Companionship through the spiritual dryness

By Dan Heavenor

Where are you, God? This is a question that haunts all of us at different times in our lives, pastors included. Psalm 10:1 says, “Why, O Lord, do you stand far off? Why do you hide yourself in times of trouble?” We have all had those times when God seems completely uninterested and uninvolved, when our prayer is dry, when our relationship with Him seems empty and one-sided. For the pastor, this reality can be especially worrisome.

Pastors are supposed to help others who are struggling with God. But who helps the pastor? Who will listen to the pastor who is struggling to know God’s presence in their own life, whose prayer has become static and dead, who is questioning their spirituality in ways they never have before? One can read books, listen to worship music, try many things, but what is really needed is someone who will listen prayerfully and attentively to our heart, our questions, our fears, our loneliness, our cries of brokenness and abandonment, and help us discern the Spirit, to know His love and to simply be with us as we stumble along our own spiritual journey.

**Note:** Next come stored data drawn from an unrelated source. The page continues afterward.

-- ==== Sys2Proof/Tests/Slice0.lean ====
section
/-! SUPPORT. The model's own tests. Every expected value is written in the spec: the rules' encoding and example lines
(41_r_format.md, 42_i_format.md, 43_j_format.md) and the vectors of 95_test_vectors.md. None is the model's own answer.
At the end stands a witness for every obligation that has hypotheses. -/

namespace Sys2Proof.Tests

open Sys2Proof Sys2Proof.Machine

/-- The power-up state with a word, given as a number, presented next. -/
def fed (w : Nat) : State := State.reset.withFetchWord 32 w

/-- The power-up state with a sequence of words presented next. -/
def fedAll (ws : List Word) : State := { State.reset with supply := ws }

/-- The same with RECOGNIZED_SET narrowed to `addu` and `nop`. -/
def fedNarrow (ws : List Word) : State :=
  { State.reset with cfg := { recognized := [.addu, .nop], renderVerbose := true }, supply := ws }

/-- A state with another past and another RENDER_VERBOSE than `fedAll`. -/
def otherPast (ws : List Word) : State :=
  { cfg := { recognized := Mnemonic.all, renderVerbose := true }, word := 0xFFFFFFFF, result := none, supply := ws,
    emitted := [none] }

/-- The state after one step, if it goes on. -/
def after (s : State) : Option State :=
  match step s with
  | .next t => some t
  | _ => none

/-- What one step on a word shows: the format and the rendered line of its record, whose raw is the word. -/
def shows (w : Nat) (f : Format) (line : String) : Bool :=
  match after (fed w) with
  | none => false
  | some t => decide (t.result.map (fun I => (I.raw, I.fmt)) = some (BitVec.ofNat 32 w, f) ∧ t.line = some line)

/-! ### WellFormed: the one check, and an ill-formed term it refuses (30_encoding.md R68) -/

theorem test_wf_refuses_sll_by_zero : (Instr.sll 0 9 8 0).wf = false := by decide
theorem test_wf_accepts_sll_by_one : (Instr.sll 31 31 31 1).wf = true := by decide
/-- The words of the ill-formed term are those of `nop`, so its encoding does not decode to it. -/
theorem test_ill_formed_sll_decodes_as_nop : decode (encode (.sll 0 9 8 0)) = some (.nop 0 9 8) := by decide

The ministry of spiritual direction is a ministry of companionship: one person walking with another, listening for the movements and presence of the Spirit in the actual day-to-day life of the other. It is not primarily about learning. It is not about “solving our problems.” It is about the encounter with God. It is a focused relationship that seeks to open us up to the reality of His presence, to receive His immense love and help us respond. We can often see well how the Lord is moving in someone else and inviting them into greater intimacy. To see the same in ourselves can often be elusive. Spiritual direction can be beneficial as we walk through spiritual dryness and darkness but can also be helpful through the more regular and “everydayness” of our spiritual lives. We were not meant to walk the spiritual journey alone. We all need companions along the way.

Pastors are in a unique and difficult situation. It is not easy for them to share deeply the realities of their own heart. They feel a responsibility to their people who look to them for encouragement and comfort for their spiritual lives. The pastor’s spiritual life is inextricably tied to their livelihood like few others. When a pastor is struggling spiritually or questioning God in deeper ways, what does that mean for their job performance? “Can I even be a pastor and feel the way I feel?” The stress and temptation to remain silent can be overwhelming.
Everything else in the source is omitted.